Improvised building
(Right; Pillars. Left; safety precaution: Jing’An Temple, Shanghai)
When we visited this temple in Shanghai, it was being refurbished at much expense, as it has been for some time. Although the refurbishment is of such high quality, some elements of it seem quite improvised: in the left image, you can see a pillar of lions (which might be quite familiar by now) and a huge wooden one next to it. The matching wooden pillar on the other side of the temple is flawless, polished to a high sheen, whilst this has been left with a tangled bubble of knots at the top. Perhaps it is not so easily conveyed in this photograph, but it is so beautifully finished that it has a different beauty to the rest of the temple; it is a completely natural phenomenon showcased as a marvel. It is one of my favourite parts of the whole temple complex, simply because of it’s natural simplicity and because somebody chose to keep it, rather than hack it away.
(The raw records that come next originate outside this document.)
theorem Emits.trans {s t u : State} (h : Emits s t) (h' : Emits t u) : Emits s u := by
  obtain ⟨w, d, x, v, rfl⟩ := h
  obtain ⟨w', d', x', v', rfl⟩ := h'
  exact ⟨w ++ w', d', x', v', by simp⟩

/-- A transport operation: however it ends, only what `Emits` names has changed, and an error is `TransportError`. -/
def Flow.Transports (s : State) (f : Flow) : Prop :=
  f.Ends (Emits s) (fun e t => e = .transportError ∧ Emits s t ∧ t.xfault = true) (Emits s)

theorem Flow.Transports.andThen {s : State} {f : Flow} {k : State → Flow} (h : f.Transports s)
    (hk : ∀ t, Emits s t → (k t).Transports t) : (f.andThen k).Transports s := by
  refine Flow.Ends.andThen h fun t ht => ?_
  exact (hk t ht).mono (fun _ h => ht.trans h) (fun _ _ h => ⟨h.1, ht.trans h.2.1, h.2.2⟩) (fun _ h => ht.trans h)

theorem burst_transports (level : Level) (bytes : List Byte) (s : State) : (burst level bytes s).Transports s := by
  obtain ⟨-, h⟩ | ⟨n, a, -, h⟩ | ⟨n, a, -, h⟩ := burst_cases level bytes s <;> rw [h]
  · exact ⟨_, _, s.xfault, _, rfl⟩
  · exact ⟨rfl, ⟨_, _, true, _, rfl⟩, rfl⟩
  · exact ⟨_, _, s.xfault, _, rfl⟩

theorem commandWith_transports (opcode : Byte) (payload : List Byte) (s : State) :
    (commandWith opcode payload s).Transports s :=
  (burst_transports _ _ _).andThen fun _ _ => burst_transports _ _ _

theorem setAddressWindow_transports (win : AddressWindow) (s : State) : (setAddressWindow win s).Transports s :=
  (commandWith_transports _ _ _).andThen fun _ _ => commandWith_transports _ _ _

theorem memWrite_transports (win : AddressWindow) (colors : List Color) (s : State) :
    (memWrite win colors s).Transports s :=
  (setAddressWindow_transports _ _).andThen fun _ _ => commandWith_transports _ _ _

theorem setMemoryAccessControl_transports (rot : BitVec 2) (mir : Bool) (s : State) :
    (setMemoryAccessControl rot mir s).Transports s := commandWith_transports _ _ _

/-! ### Reset line and delays -/

/-- The reset pulse when the delay provider returns (R131). -/
theorem resetSequence_returns {s : State} (h : s.env.returns 2 = true) :
    resetSequence s =
      .ok { s with
        rstl := 1,
        trace := s.trace ++ [.rst 0, .dly s.cfg.tRstLowMs, .rst 1, .dly s.cfg.tRstSettleMs],
        env := { s.env with delays := s.env.delays.drop 2 } } := by
  unfold Env.returns at h
  rcases hd : s.env.delays with _ | ⟨a, _ | ⟨b, ds⟩⟩ <;>
    simp_all [resetSequence, setRST, delay, State.emit, Env.delayReturns]

/-- The sample of `init_ack` when the controller acknowledges (R241). -/
theorem sampleInitAck_true {s : State} (h : s.env.initAck = true) :
    sampleInitAck s = .ok { s with env := { s.env with acks := s.env.acks.drop 1 } } := by
  simp only [sampleInitAck, h, if_true, List.drop_one]

/-- The sample of `init_ack` when it does not (R241). -/
theorem sampleInitAck_false {s : State} (h : s.env.initAck = false) :
    sampleInitAck s = .raise .initError { s with env := { s.env with acks := s.env.acks.drop 1 } } := by
  simp only [sampleInitAck, h, List.drop_one]
  rfl

/-! ### The end of a request -/

@[simp] theorem conclude_ok (s : State) : conclude (.ok s) = .next (respond .ok s) := rfl
@[simp] theorem conclude_raise (e : Code) (s : State) : conclude (.raise e s) = .next (respond e s) := rfl
@[simp] theorem conclude_stuck (s : State) : conclude (.stuck s) = .next { s with busy := true } := rfl
@[simp] theorem conclude_refuse (r : Refusal) : conclude (.refuse r) = .refused r := rfl
@[simp] theorem concludeDirect_ok (s : State) :
    concludeDirect (.ok s) = .next { s with directResults := s.directResults ++ [.ok] } := rfl
@[simp] theorem concludeDirect_raise (e : Code) (s : State) :
    concludeDirect (.raise e s) = .next { s with directResults := s.directResults ++ [e] } := rfl
@[simp] theorem concludeDirect_stuck (s : State) : concludeDirect (.stuck s) = .next { s with busy := true } := rfl
@[simp] theorem concludeDirect_refuse (r : Refusal) : concludeDirect (.refuse r) = .refused r := rfl

/-- A request that executes (R96). -/
theorem runRequest_allowed {allowed : Phase → Bool} {operation : State → Flow} {s : State}
    (hc : cfgValid s.cfg = true) (hp : allowed s.phase = true) :
    runRequest allowed operation s = conclude (operation s) := by
  simp [runRequest, hc, hp]

/-- Everything a request can answer next: `NotReady` in a phase that does not allow it, a response, or a wait without
one (R96, R316). -/
theorem runRequest_next {allowed : Phase → Bool} {operation : State → Flow} {s t : State}
    (h : runRequest allowed operation s = .next t) :
    cfgValid s.cfg = true ∧
    ((allowed s.phase = false ∧ t = respond .notReady s) ∨
     (allowed s.phase = true ∧
      ((∃ u, operation s = .ok u ∧ t = respond .ok u) ∨ (∃ e u, operation s = .raise e u ∧ t = respond e u) ∨
       (∃ u, operation s = .stuck u ∧ t = { u with busy := true })))) := by
  unfold runRequest at h
  split at h
  next hc =>
    refine ⟨hc, ?_⟩
    split at h
    next hp =>
      refine .inr ⟨hp, ?_⟩
      cases ho : operation s with
      | ok u => rw [ho] at h; exact .inl ⟨u, rfl, by cases h; rfl⟩
      | raise e u => rw [ho] at h; exact .inr (.inl ⟨e, u, rfl, by cases h; rfl⟩)
      | stuck u => rw [ho] at h; exact .inr (.inr ⟨u, rfl, by cases h; rfl⟩)
      | refuse r => rw [ho] at h; cases h
    next hp => exact .inl ⟨by simpa using hp, by cases h; rfl⟩
  next hc => cases h

/-- Everything a wire command run by itself can answer next. -/
theorem runDirect_next {operation : State → Flow} {s t : State} (h : runDirect operation s = .next t) :
    cfgValid s.cfg = true ∧
    ((∃ u, operation s = .ok u ∧ t = { u with directResults := u.directResults ++ [.ok] }) ∨
     (∃ e u, operation s = .raise e u ∧ t = { u with directResults := u.directResults ++ [e] }) ∨
     (∃ u, operation s = .stuck u ∧ t = { u with busy := true })) := by
  unfold runDirect at h
  split at h
  next hc =>
    refine ⟨hc, ?_⟩
    cases ho : operation s with
    | ok u => rw [ho] at h; exact .inl ⟨u, rfl, by cases h; rfl⟩
    | raise e u => rw [ho] at h; exact .inr (.inl ⟨e, u, rfl, by cases h; rfl⟩)
    | stuck u => rw [ho] at h; exact .inr (.inr ⟨u, rfl, by cases h; rfl⟩)
    | refuse r => rw [ho] at h; cases h
  next hc => cases h

end Sys2Proof.Machine
end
The second image is less striking, but just as beautifully improvised; it’s just a plastic bottle on the bare end of a stretch of scaffolding. Without it, the monks and visitors would be at risk of a nasty poke in the face or rusty blindness, but with this safety provision, it just made us laugh – and steer clear, obviously. I think it is becoming increasingly rare to see these sorts of improvised measures in China. I believe the closer it gets to the dream of being the global superpower, the less of these delightful inventive scenarios we will see. Britain has been made less ‘fun’, even since I was a child by Health and Safety, bureaucracy and the ‘nanny state’ mentality. China has clearly not met with these yet on such a scale and (whilst I agree with many Health and Safety aims) it will steal these occurrences and standardise them, making life a bit more homogenous – one word I cannot use to describe China!